= 1946 Cook County, Illinois, elections =

Elections were held in Cook County, Illinois, on November 5, 1946. Republicans took control of most county offices and occupied both seats of the Board of Appeals, although Democrats retained their majority in the Board of Commissioners. The Republican landslide reflected similar trends in state and federal elections at the time but was nevertheless unexpected. It resulted in the resignation of Democratic leader Edward Joseph Kelly and ultimately the end of his tenure as Mayor of Chicago. Republicans failed to capitalize on this victory in the following year's Chicago mayoral election, which was won by Democrat Martin Kennelly.

Democrat Richard J. Daley was defeated for the position of Sheriff by Republican candidate Elmer Michael Walsh. This would be the only loss of his career; he later became the Chairman of the Cook County Democratic Party Central Committee and served as Mayor of Chicago from 1955 to 1976. After serving his term as Cook County Sheriff, Elmer Walsh returned to his law practice until his retirement.

==Election information==
1946 was a midterm election year in the United States. The primaries and general elections for Cook County races coincided with those for House and those for state elections.

==Background==
Patrick Nash, who had constructed a powerful political machine with Anton Cermak and served as Democratic Party chairman since 1931, died in 1943. Edward Joseph Kelly, who had been Mayor of Chicago since Cermak's inadvertent (Note: Cermak died from gunshot wounds intended for U.S. President-elect Franklin D. Roosevelt. Some claim that Cermak was the intended target, but this is generally discounted among historians.) assassination in 1933, assumed the chair. Kelly was an inadequate leader of both the party and municipal government, and received criticism for poor delivery of city services and allowing political appointments in the public school administration. Nevertheless, Democrats had been largely unopposed in the 1944 elections.

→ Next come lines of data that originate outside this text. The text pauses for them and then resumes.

-- ==== Sys2Proof/Word.lean ====
section
/-!
DEFINITION. The words of the machine: 8-bit bytes, 32-bit lane words and 64-bit scalar words (spec/03_numbers.md, R83,
R89; spec/08_lane_instructions.md).
-/

namespace Sys2Proof

/-- A byte of memory. -/
abbrev Byte := BitVec 8

/-- A lane's word of a vector register. -/
abbrev Word := BitVec 32

/-- A scalar register. -/
abbrev DWord := BitVec 64

end Sys2Proof
end

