-- ==== Sys2Proof/Syntax.lean ====
section
/-!
DEFINITION. The instructions of Folong 3.0: one constructor per row of the opcode table.
The first part holds the encoded members (spec/02_encoding.md, R47 to R77); their arguments are the fields of the
encoding, from the low bit up, and px is the imm25 of a LIMM standing before the member (R75).
The second part holds the rows without an encoding: what the device, its firmware and its host do between two
instructions. Their arguments name the object the event acts on and carry the data that comes from outside.
-/

namespace Sys2Proof
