/-- R75. The instruction widened by a LIMM with imm25 = p; none for a member that takes no prefix. -/
def Instr.withPx (p : BitVec 25) : Instr → Option Instr
  | .movShort _ _ => none
  | .iaddShort _ _ => none
  | .isubShort _ _ => none
  | .iandShort _ _ => none
  | .iorShort _ _ => none
  | .ixorShort _ _ => none
  | .shlShort _ _ => none
  | .shrlShort _ _ => none
  | .shraShort _ _ => none
  | .imulShort _ _ => none
  | .faddShort _ _ => none
  | .fsubShort _ _ => none
  | .fmulShort _ _ => none
  | .fminShort _ _ => none
  | .fmaxShort _ _ => none
  | .moviShort _ _ => none
  | .nop => none
  | .trap _ => none
  | .brk _ => none
  | .yield => none
  | .rdsr _ _ => none
  | .wrsr _ _ => none
  | .clock _ => none
  | .prbclr => none
  | .limm _ _ => none
  | .brnz c o _ => some (.brnz c o (some p))
  | .brz c o _ => some (.brz c o (some p))
  | .jmp i _ => some (.jmp i (some p))
  | .call i _ => some (.call i (some p))
  | .ret _ => none
  | .callx _ _ => none
  | .callxr _ => none
  | .retx _ => none
  | .exit => none
  | .nap _ => none
  | .join _ => none
  | .leave _ => none
  | .waitm _ => none
  | .mmov m s _ => some (.mmov m s (some p))
  | .mread _ _ => none
  | .mwrite _ _ => none
  | .mcount _ _ => none
  | .waitc _ _ _ _ _ => none
  | .sadd _ _ _ => none
  | .ssub _ _ _ => none
  | .smul _ _ _ => none
  | .sand _ _ _ => none
  | .sor _ _ _ => none
  | .sxor _ _ _ => none
  | .sshl _ _ _ => none
  | .sshrl _ _ _ => none
  | .sshra _ _ _ => none
  | .smin _ _ _ => none
  | .smax _ _ _ => none
  | .snmin _ _ _ => none
  | .snmax _ _ _ => none
  | .scmpeq _ _ _ => none
  | .scmplt _ _ _ => none
  | .scmpnlt _ _ _ => none
  | .ssel _ _ _ => none
  | .saddi d a i _ => some (.saddi d a i (some p))
  | .sandi d a i _ => some (.sandi d a i (some p))
  | .sori d a i _ => some (.sori d a i (some p))
  | .sxori d a i _ => some (.sxori d a i (some p))
  | .sshli d a i _ => some (.sshli d a i (some p))
  | .sshrli d a i _ => some (.sshrli d a i (some p))
  | .smovi d i _ => some (.smovi d i (some p))
  | .scmpeqi d a i _ => some (.scmpeqi d a i (some p))
  | .sld d a i _ => some (.sld d a i (some p))
  | .sst d a i _ => some (.sst d a i (some p))
  | .sldw d a i _ => some (.sldw d a i (some p))
  | .sstw d a i _ => some (.sstw d a i (some p))
  | .iadd _ _ _ => none
  | .isub _ _ _ => none
  | .iand _ _ _ => none
  | .ior _ _ _ => none
  | .ixor _ _ _ => none
  | .andn _ _ _ => none
  | .shl _ _ _ => none
  | .shrl _ _ _ => none
  | .shra _ _ _ => none
  | .imin _ _ _ => none
  | .imax _ _ _ => none
  | .nmin _ _ _ => none
  | .nmax _ _ _ => none
  | .iabs _ _ => none
  | .ineg _ _ => none
  | .mov _ _ => none
  | .imul _ _ _ => none
  | .imulhi _ _ _ => none
  | .nmulhi _ _ _ => none
  | .imad _ _ _ => none
  | .popc _ _ => none
  | .clz _ _ => none
  | .brev _ _ => none
  | .iaddsat _ _ _ => none
  | .iaddi d a i _ => some (.iaddi d a i (some p))
  | .andi d a i _ => some (.andi d a i (some p))
  | .ori d a i _ => some (.ori d a i (some p))
  | .xori d a i _ => some (.xori d a i (some p))
  | .shli d a i _ => some (.shli d a i (some p))
  | .shrli d a i _ => some (.shrli d a i (some p))
  | .shrai d a i _ => some (.shrai d a i (some p))
  | .movi d t i _ => some (.movi d t i (some p))
  | .ialusIadd _ _ _ => none
  | .ialusIsub _ _ _ => none
  | .ialusAnd _ _ _ => none
  | .ialusOr _ _ _ => none
  | .ialusXor _ _ _ => none
  | .ialusAndn _ _ _ => none
  | .ialusShl _ _ _ => none
  | .ialusShrl _ _ _ => none
  | .ialusShra _ _ _ => none
  | .ialusImin _ _ _ => none
  | .ialusImax _ _ _ => none
  | .ialusNmin _ _ _ => none
  | .ialusNmax _ _ _ => none
  | .ialusIabs _ _ => none
  | .icmpEq _ _ _ => none
  | .icmpNe _ _ _ => none
  | .icmpLt _ _ _ => none
  | .icmpLe _ _ _ => none
  | .icmpGt _ _ _ => none
  | .icmpGe _ _ _ => none
  | .icmpNlt _ _ _ => none
  | .icmpNle _ _ _ => none
  | .icmpNgt _ _ _ => none
  | .icmpNge _ _ _ => none
  | .sel _ _ _ => none
  | .fadd _ _ _ => none
  | .fsub _ _ _ => none
  | .fmul _ _ _ => none
  | .fmin _ _ _ => none
  | .fmax _ _ _ => none
  | .fabs _ _ => none
  | .fneg _ _ => none
  | .fcopysign _ _ _ => none
  | .frint _ _ => none
  | .falusFadd _ _ _ => none
  | .falusFsub _ _ _ => none
  | .falusFmul _ _ _ => none
  | .falusFmin _ _ _ => none
  | .falusFmax _ _ _ => none
  | .fma _ _ _ => none
  | .fms _ _ _ => none
  | .fnma _ _ _ => none
  | .fnms _ _ _ => none
  | .fcmpEq _ _ _ => none
  | .fcmpNe _ _ _ => none
  | .fcmpLt _ _ _ => none
  | .fcmpLe _ _ _ => none
  | .fcmpGt _ _ _ => none
  | .fcmpGe _ _ _ => none
  | .fcmpUn _ _ _ => none
  | .fcmpOrd _ _ _ => none
  | .rcp _ _ => none
  | .rsq _ _ => none
  | .sqrt _ _ => none
  | .div _ _ _ => none
  | .exp2 _ _ => none
  | .log2 _ _ => none
  | .sin _ _ => none
  | .cos _ _ => none
  | .cvt _ _ _ _ => none
  | .cast _ _ _ => none
  | .pack _ _ _ => none
  | .unpacklo _ _ => none
  | .unpackhi _ _ => none
  | .qdec _ _ _ => none
  | .shfl _ _ _ => none
  | .shflup _ _ _ => none
  | .shfldn _ _ _ => none
  | .shflx _ _ _ => none
  | .ballot _ _ => none
  | .voteall _ _ => none
  | .voteany _ _ => none
  | .redadd _ _ => none
  | .redmin _ _ => none
  | .redmax _ _ => none
  | .scanadd _ _ => none
  | .matchv _ _ => none
  | .movs _ _ _ _ => none
  | .vtos _ _ _ => none
  | .laneid _ => none
  | .wid _ _ => none
  | .widf _ _ => none
  | .rng _ _ _ => none
  | .rng4 _ _ _ => none
  | .ld d a s k _ => some (.ld d a s k (some p))
  | .st d a s k _ => some (.st d a s k (some p))
  | .lds d a s k _ => some (.lds d a s k (some p))
  | .sts d a s k _ => some (.sts d a s k (some p))
  | .atom d a s o _ => some (.atom d a s o (some p))
  | .red d a s o _ => some (.red d a s o (some p))
  | .atoms d a s o _ => some (.atoms d a s o (some p))
  | .reds d a s o _ => some (.reds d a s o (some p))
  | .fence _ _ => none
  | .xfence _ _ _ => none
  | .bar b _ => some (.bar b (some p))
  | .bararr b _ => some (.bararr b (some p))
  | .armw v o _ => some (.armw v o (some p))
  | .arwait v o _ => some (.arwait v o (some p))
  | .aradd v o _ => some (.aradd v o (some p))
  | .cpy _ _ _ => none
  | .cpy2 _ _ _ => none
  | .cpym _ _ _ => none
  | .binsc _ _ _ _ => none
  | .binga _ _ _ _ => none
  | .binrst _ _ => none
  | .binqry _ _ _ => none
  | .tfet _ _ _ _ => none
  | .mma _ _ _ _ _ _ _ _ => none
  | .mloop _ _ _ _ _ => none
  | .accz _ _ => none
  | .accrd _ _ _ => none
  | .accwr _ _ => none
  | .accdr _ _ _ => none
  | .accver _ _ => none
  | .accwv _ _ => none
  | .ctset _ => none
  | .ctget _ => none
  | .achopen _ => none
  | .achjoin _ => none
  | .asend _ _ => none
  | .achwait _ _ => none
  | .achclose _ => none
  | .topk _ _ _ => none
  | .softmx _ _ _ => none
  | .sample _ _ _ _ => none
  | .lnch _ _ => none
  | .emit _ _ => none
  | .jcnew _ _ => none
  | .jcdec _ _ => none
  | .jcwait _ _ => none
  | .mbox _ _ _ => none
  | .ovld _ _ => none
  | .ovpin _ _ => none
  | .ovunpin _ => none
  | .ovevict _ _ => none
  | .ovqry _ _ => none
  | .qbind _ _ _ => none
  | .qfree _ => none
  | .qstat _ _ => none
  | .hostKick _ _ _ => none
  | .hostBar2Write _ _ => none
  | .hostBar2Read _ _ => none
  | .mboxhost _ => none
  | .attestationQuote _ => none
  | .queueDefine _ => none
  | .queueEnable _ => none
  | .queueDisable _ => none
  | .setPowerCap _ => none
  | .readErrorCounters _ => none
  | .writeFlash _ => none
  | .unknownCommand _ => none
  | .partmodeStop _ => none
  | .partmodeModeWrite _ => none
  | .watchdogRestart => none
  | .watchdogExpiry => none
  | .preempt _ => none
  | .kill _ => none
  | .unpark _ => none
  | .refuse _ => none
  | .ctxcmdUndefinedOp _ => none
  | .invalPage _ => none
  | .inval2mib _ => none
  | .inval1gib _ => none
  | .invalAspace _ => none
  | .invalAll _ => none
  | .invalComplete => none
  | .registerWrite _ _ _ => none
  | .moduleReset => none
  | .thermalThrottle => none
  | .thermalTrip => none
  | .powerCapStep _ => none
  | .putReceive _ _ _ _ _ _ _ => none
  | .putSend _ => none
  | .launchRecordConsume _ => none
  | .gangRelease _ => none
  | .pendingLaunchAppend _ _ => none
  | .graphRecordAccept _ _ _ => none
  | .graphBatchTimeout _ => none
  | .mailboxArrival => none
  | .handlerAppend _ => none
  | .jcRetireDecrement _ => none
  | .courseRetire _ _ => none
  | .jcwaitWake _ _ => none
  | .swapOut _ => none
  | .contextSave _ => none
  | .consortResume _ => none
  | .napExpiry _ _ => none
  | .portCheckFail => none
  | .translationWalk _ _ => none
  | .faultRingFlush => none
  | .registerFill _ _ _ => none
  | .lineWriteback _ _ _ => none
  | .loadReturn _ => none
  | .storePerform _ => none
  | .combineClose _ => none
  | .atomPerform _ => none
  | .releaseClosure _ _ => none
  | .overlayLoadComplete _ => none
  | .overlayFrameRetry _ => none
  | .frameProtectionExpiry _ => none
  | .fetchAbsentLoad _ _ => none
  | .copyChunk _ _ => none
  | .copyComplete _ => none
  | .binScatterComplete _ => none
  | .binGatherComplete _ => none
  | .arwaitWake _ _ => none
  | .tfetFillComplete _ => none
  | .tilePinTimeout _ => none
  | .matrixAdmit _ => none
  | .matrixPerform _ => none
  | .versionWait _ => none
  | .matrixErrorDelivery _ _ => none
  | .accdrPush _ => none
  | .codeTableBusy _ _ => none
  | .queueStall _ _ => none
  | .achjoinBind _ _ => none
  | .acnFlitLanding _ => none
  | .acnOrderedForward _ _ => none
  | .achwaitComplete _ _ => none
  | .selServe _ => none
  | .selResultReady _ => none
  | .selDeliver _ => none
  | .softmxComplete _ => none
  | .undefinedEncoding _ => none
  | .fetchBeyondOverlay => none
  | .faultService _ _ => none
  | .residentSetChange _ => none
  | .halfWidthEnable => none
  | .coreDisable => none
  | .writeBackAndInvalidate => none
  | .contextPoolRefill _ _ => none
  | .resourceRetirement _ => none
  | .powerStateIdle => none
  | .pcieD3cold => none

Offices that were contested included the Treasurer, Assessor, Sheriff, County Clerk, County Superintendent of Public Schools, County Judge, Judge and Clerk of the Probate Court, and the Clerk of the Criminal Court, as well as the President of the Board of Commissioners, both members of the Board of Appeals, and the other members of the Board of Commissioners. Excluding the President, 15 people were elected to the Board of Commissioners; ten representatives from the city of Chicago and five from the rest of the county.

==Primary elections==
Primary elections were held on April 9. The primaries of both parties were generally considered uncompetitive. These were the first primaries in Illinois after World War II; both parties sought to include veterans on their tickets. Leaders of both parties exhorted supporters to attend the primaries.

===Democratic primaries===
Richard J. Daley, Cook County comptroller and an state senator who dealt with legislation related to Chicago on Kelly's behalf, ran for the Democratic nomination for Sheriff. This came as a surprise to some given Daley's reputation for integrity and the notoriety of the Sheriff's office for improper collections of money from motorists and suburban adult establishments. The position was term-limited to one term, and most officeholders used the opportunity to collect money. Daley had never previously run for office outside of his Senate district, and appealed to Kelly for his relative obscurity and lack of previous scandals, something which was uncommon among Democrats of the time.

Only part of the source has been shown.